-- ==== Sys2Proof/Machine/Dispatch.lean ====
section
/-! DEFINITION. The dispatch: one arm per command of the opcode table. -/

namespace Sys2Proof.Machine

-- The effect of a command on everything but the queue of waiting commands.
def exec (i : Instr) (s : State) : Host.Outcome State Fault Refusal :=
  match i with
  | .powerOn resetLow => Sys2Proof.Machine.execPowerOn resetLow s
  | .powerOnHoldEnd => Sys2Proof.Machine.execPowerOnHoldEnd s
  | .hardReset => Sys2Proof.Machine.execHardReset s
  | .resetRelease => Sys2Proof.Machine.execResetRelease s
  | .memoryClearComplete => Sys2Proof.Machine.execMemoryClearComplete s
  | .timebaseTick => Sys2Proof.Machine.execTimebaseTick s
  | .deadlineExpiry slot => Sys2Proof.Machine.execDeadlineExpiry slot s
  | .dueExpiry => Sys2Proof.Machine.execDueExpiry s
  | .offerTimeout record => Sys2Proof.Machine.execOfferTimeout record s
  | .windowOpens slot => Sys2Proof.Machine.execWindowOpens slot s
  | .supervisionExpiry => Sys2Proof.Machine.execSupervisionExpiry s
  | .cutover => Sys2Proof.Machine.execCutover s
  | .frameArrival port content => Sys2Proof.Machine.execFrameArrival port content s
  | .badEscape port byte => Sys2Proof.Machine.execBadEscape port byte s
  | .lookupEvent => Sys2Proof.Machine.execLookupEvent s
  | .ack port => Sys2Proof.Machine.execAck port s
  | .cancel port => Sys2Proof.Machine.execCancel port s
  | .ping port => Sys2Proof.Machine.execPing port s
  | .leavingTheLink port => Sys2Proof.Machine.execLeavingTheLink port s
  | .spiTransactionOpen => Sys2Proof.Machine.execSpiTransactionOpen s
  | .frameError mosi => Sys2Proof.Machine.execFrameError mosi s
  | .badCommand code f => Sys2Proof.Machine.execBadCommand code f s
  | .nop f => Sys2Proof.Machine.execNop f s
  | .identify f => Sys2Proof.Machine.execIdentify f s
  | .tableSummary f => Sys2Proof.Machine.execTableSummary f s
  | .start f => Sys2Proof.Machine.execStart f s
  | .stop f => Sys2Proof.Machine.execStop f s
  | .resume f => Sys2Proof.Machine.execResume f s
  | .keepalive f => Sys2Proof.Machine.execKeepalive f s
  | .warmRestart f => Sys2Proof.Machine.execWarmRestart f s
  | .setTimebase f => Sys2Proof.Machine.execSetTimebase f s
  | .setSupervision f => Sys2Proof.Machine.execSetSupervision f s
  | .setOfferLimit f => Sys2Proof.Machine.execSetOfferLimit f s
  | .setEventLevels f => Sys2Proof.Machine.execSetEventLevels f s
  | .readEvents f => Sys2Proof.Machine.execReadEvents f s
  | .clearEvents f => Sys2Proof.Machine.execClearEvents f s
  | .portOpen f => Sys2Proof.Machine.execPortOpen f s
  | .portClose f => Sys2Proof.Machine.execPortClose f s
  | .readPort f => Sys2Proof.Machine.execReadPort f s
  | .begin f => Sys2Proof.Machine.execBegin f s
  | .stageInsert f => Sys2Proof.Machine.execStageInsert f s
  | .stageRemove f => Sys2Proof.Machine.execStageRemove f s
  | .stageAmend f => Sys2Proof.Machine.execStageAmend f s
  | .stageRenew f => Sys2Proof.Machine.execStageRenew f s
  | .commit f => Sys2Proof.Machine.execCommit f s
  | .discard f => Sys2Proof.Machine.execDiscard f s
  | .commitResult f => Sys2Proof.Machine.execCommitResult f s
  | .readEntry f => Sys2Proof.Machine.execReadEntry f s
  | .walkFirst f => Sys2Proof.Machine.execWalkFirst f s
  | .walkNext f => Sys2Proof.Machine.execWalkNext f s
  | .listRetired f => Sys2Proof.Machine.execListRetired f s
  | .collect f => Sys2Proof.Machine.execCollect f s
  | .probe f => Sys2Proof.Machine.execProbe f s
  | .readTicket f => Sys2Proof.Machine.execReadTicket f s
  | .huntDelimiter port => Sys2Proof.Machine.execHuntDelimiter port s

end Sys2Proof.Machine
end

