-- ==== Sys2Proof/Machine/Step.lean ====
section
/-!
DEFINITION. One step of the block: the command at the front of its queue.
-/

namespace Sys2Proof.Machine

/-- One step: the command at the front of the queue is taken, with the rest of the queue left waiting;
on an empty queue the block idles (log 2). -/
def step (s : State) : Host.Outcome State Fault Refusal :=
  match s.pending with
  | [] => .next s
  | c :: rest => exec c { s with pending := rest }

/-- The state with the command a table word spells put at the front of its queue. -/
def State.withFetchWord (s : State) (nbits w : Nat) : State :=
  match decodeTableWord nbits w with
  | some c => { s with pending := c :: s.pending }
  | none => s

end Sys2Proof.Machine
end

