-- ==== Sys2Proof/Safety.lean ====
section
/-!
DEFINITION. What counts as a sound state of the 8520: the invariants the spec's rules give, each a
predicate that every event keeps.
-/

namespace Sys2Proof.Machine

/-- An inbound queue holds at most 4 messages, an outbound queue at most 8 answers, a quota is at most
96, and a CLOSED port holds nothing (R119, R120, R127, R132). -/
structure Port.Bounded (q : Port) : Prop where
  inbound : q.inbound.length ≤ Config.inboundRoom
  answers : q.answers ≤ Config.answerRoom
  quota   : q.quota ≤ Config.maxQuota
  closed  : q.state = .closed → q.inbound = [] ∧ q.outbound = [] ∧ q.overrun = false

/-- Every port is bounded, a CLOSED port owns no ticket, and the load of an OPEN port is within its
quota (R55, R127, R132, R137). -/
structure PortsSound (s : State) : Prop where
  bounded : ∀ p, (s.port p).Bounded
  closed  : ∀ p, (s.port p).state = .closed → ticketsOwned s p = 0
  quota   : ∀ p, (s.port p).state = .opened → load s p ≤ (s.port p).quota

/-- The supervision timer is RUNNING exactly in ACTIVE with a window above 0, the timebase is held at 0
in INIT, a device held in reset is in INIT, and the configured values are in range (R75, R163, R164,
R171, R173). -/
structure ControlSound (s : State) : Prop where
  timer  : s.ctu.timer.isSome = true ↔ s.ctu.device = .active ∧ s.ctu.window ≠ 0#16
  now    : s.ctu.device = .init → s.ctu.now = 0#32
  held   : held s = true → s.ctu.device = .init
  period : 1 ≤ s.ctu.tickPeriod.toNat ∧ s.ctu.tickPeriod.toNat ≤ 1000
  limit  : s.ctu.offerLimit ≠ 0#8

/-- The port set of PORT_OVERRUN is empty exactly while PORT_OVERRUN is clear, and so for LINK_ERROR
(R179). -/
structure EventsSound (s : State) : Prop where
  overrun : s.evu.isPending .portOverrun = false ↔ s.evu.overrunPorts = 0#8
  link    : s.evu.isPending .linkError = false ↔ s.evu.linkErrorPorts = 0#8

/-- The free order holds exactly the FREE records, and the release list exactly the PENDING ones, each
once (R53, R54). -/
structure PoolSound (s : State) : Prop where
  freeOnce    : s.rlu.freeOrder.Nodup
  freeExact   : ∀ r, r ∈ s.rlu.freeOrder ↔ (s.record r).body.isFree = true
  listedOnce  : s.rlu.releaseList.Nodup
  listedExact : ∀ r, r ∈ s.rlu.releaseList ↔ (s.record r).body.isPending = true

/-- An entry's ticket field names the record that holds the entry's handle, under its current serial,
and every record that is not FREE is so named (R14, R70). -/
structure TicketsLinked (s : State) : Prop where
  field  : ∀ i t, (s.slot i).body.ticket? = some t →
    t = s.ticketId t.number ∧
      ∃ h, (s.record t.number).body.held? = some h ∧ h.handle = s.handleOf i
  record : ∀ r h, (s.record r).body.held? = some h →
    h.handle = s.handleOf h.handle.slot ∧
      (s.slot h.handle.slot).body.ticket? = some (s.ticketId r)

/-- The pool and the entries agree on the tickets (R14, R51, R53, R54, R70). -/
structure TicketsSound (s : State) : Prop where
  pool   : PoolSound s
  linked : TicketsLinked s

/-- No ticket is PENDING outside ACTIVE and FALLBACK, and in FALLBACK those of ESSENTIAL entries alone
are (R69, R72, R176). -/
structure PendingSound (s : State) : Prop where
  gate      : ∀ r, (s.record r).body.isPending = true →
    s.ctu.device = .active ∨ s.ctu.device = .fallback
  essential : ∀ r h, (s.record r).body = .pending h → s.ctu.device = .fallback →
    ∃ e, (s.slot h.handle.slot).body.entry? = some e ∧ e.action.flags.essential = true

/-- The shape of what a slot holds: a LIVE entry has a deadline exactly when its lifetime kind is IDLE or
FIXED (R13, R76); the ticket of a RETIRING entry is OFFERED, or it is PENDING and the entry is a SINGLE
one that was spent (R83); a RETIRED entry has cause EXPIRED or SPENT and lacks QUIET (R84). -/
structure EntriesShaped (s : State) : Prop where
  live     : ∀ i l, (s.slot i).body = .live l →
    (l.deadline.isSome = true ↔
      l.entry.action.lifetimeKind = .idle ∨ l.entry.action.lifetimeKind = .fixed)
  retiring : ∀ i e cause k, (s.slot i).body = .retiring e cause k →
    (s.record k.number).body.isOffered = true ∨
      (s.record k.number).body.isPending = true ∧ e.action.flags.single = true ∧ cause = .spent
  retired  : ∀ i e cause, (s.slot i).body = .retired e cause →
    (cause = .expired ∨ cause = .spent) ∧ e.action.flags.quiet = false

/-- The transaction's op list: empty in CLOSED, at most 16 ops always (R93, R94). -/
structure EditSound (s : State) : Prop where
  closed : s.edu.txn = .closed → s.edu.ops = []
  room   : s.edu.ops.length ≤ Config.maxOps

/-- The number of INSERT ops of an op list. -/
def insertCount (ops : List Op) : Nat :=
  ops.countP (fun op => match op with
    | .insert _ => true
    | _ => false)

/-- Every entry took its serial from the counter before it moved on, no two LIVE entries share a serial,
and while a build goes on the serials its INSERTs will take are still to be given (R15, R18, R105). -/
structure SerialsSound (s : State) : Prop where
  given    : ∀ i e, (s.slot i).body.entry? = some e → s.rtb.exhausted = false →
    e.serial < s.rtb.nextSerial
  distinct : ∀ i j a b, (s.slot i).body.live? = some a → (s.slot j).body.live? = some b →
    a.entry.serial = b.entry.serial → i = j
  top      : s.rtb.exhausted = true → s.rtb.nextSerial = 0xFFFFFFFF#32
  building : s.edu.txn = .building → insertCount s.edu.ops ≠ 0 →
    s.rtb.exhausted = false ∧ s.rtb.nextSerial.toNat + insertCount s.edu.ops ≤ 2 ^ 32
+-------+
Exercise aim: Once you reach the line containing "Sys2Proof.Machine.execWarmRestart f s", include it and stop; until then, reproduce each line of the listing from its start exactly.

Result of the exercise:
-- ==== Sys2Proof/Machine/Dispatch.lean ====
section
/-! DEFINITION. The dispatch: one arm per command of the opcode table. -/

namespace Sys2Proof.Machine

-- The effect of a command on everything but the queue of waiting commands.
def exec (i : Instr) (s : State) : Host.Outcome State Fault Refusal :=
  match i with
  | .powerOn resetLow => Sys2Proof.Machine.execPowerOn resetLow s
  | .powerOnHoldEnd => Sys2Proof.Machine.execPowerOnHoldEnd s
  | .hardReset => Sys2Proof.Machine.execHardReset s
  | .resetRelease => Sys2Proof.Machine.execResetRelease s
  | .memoryClearComplete => Sys2Proof.Machine.execMemoryClearComplete s
  | .timebaseTick => Sys2Proof.Machine.execTimebaseTick s
  | .deadlineExpiry slot => Sys2Proof.Machine.execDeadlineExpiry slot s
  | .dueExpiry => Sys2Proof.Machine.execDueExpiry s
  | .offerTimeout record => Sys2Proof.Machine.execOfferTimeout record s
  | .windowOpens slot => Sys2Proof.Machine.execWindowOpens slot s
  | .supervisionExpiry => Sys2Proof.Machine.execSupervisionExpiry s
  | .cutover => Sys2Proof.Machine.execCutover s
  | .frameArrival port content => Sys2Proof.Machine.execFrameArrival port content s
  | .badEscape port byte => Sys2Proof.Machine.execBadEscape port byte s
  | .lookupEvent => Sys2Proof.Machine.execLookupEvent s
  | .ack port => Sys2Proof.Machine.execAck port s
  | .cancel port => Sys2Proof.Machine.execCancel port s
  | .ping port => Sys2Proof.Machine.execPing port s
  | .leavingTheLink port => Sys2Proof.Machine.execLeavingTheLink port s
  | .spiTransactionOpen => Sys2Proof.Machine.execSpiTransactionOpen s
  | .frameError mosi => Sys2Proof.Machine.execFrameError mosi s
  | .badCommand code f => Sys2Proof.Machine.execBadCommand code f s
  | .nop f => Sys2Proof.Machine.execNop f s
  | .identify f => Sys2Proof.Machine.execIdentify f s
  | .tableSummary f => Sys2Proof.Machine.execTableSummary f s
  | .start f => Sys2Proof.Machine.execStart f s
  | .stop f => Sys2Proof.Machine.execStop f s
  | .resume f => Sys2Proof.Machine.execResume f s
  | .keepalive f => Sys2Proof.Machine.execKeepalive f s
  | .warmRestart f => Sys2Proof.Machine.execWarmRestart f s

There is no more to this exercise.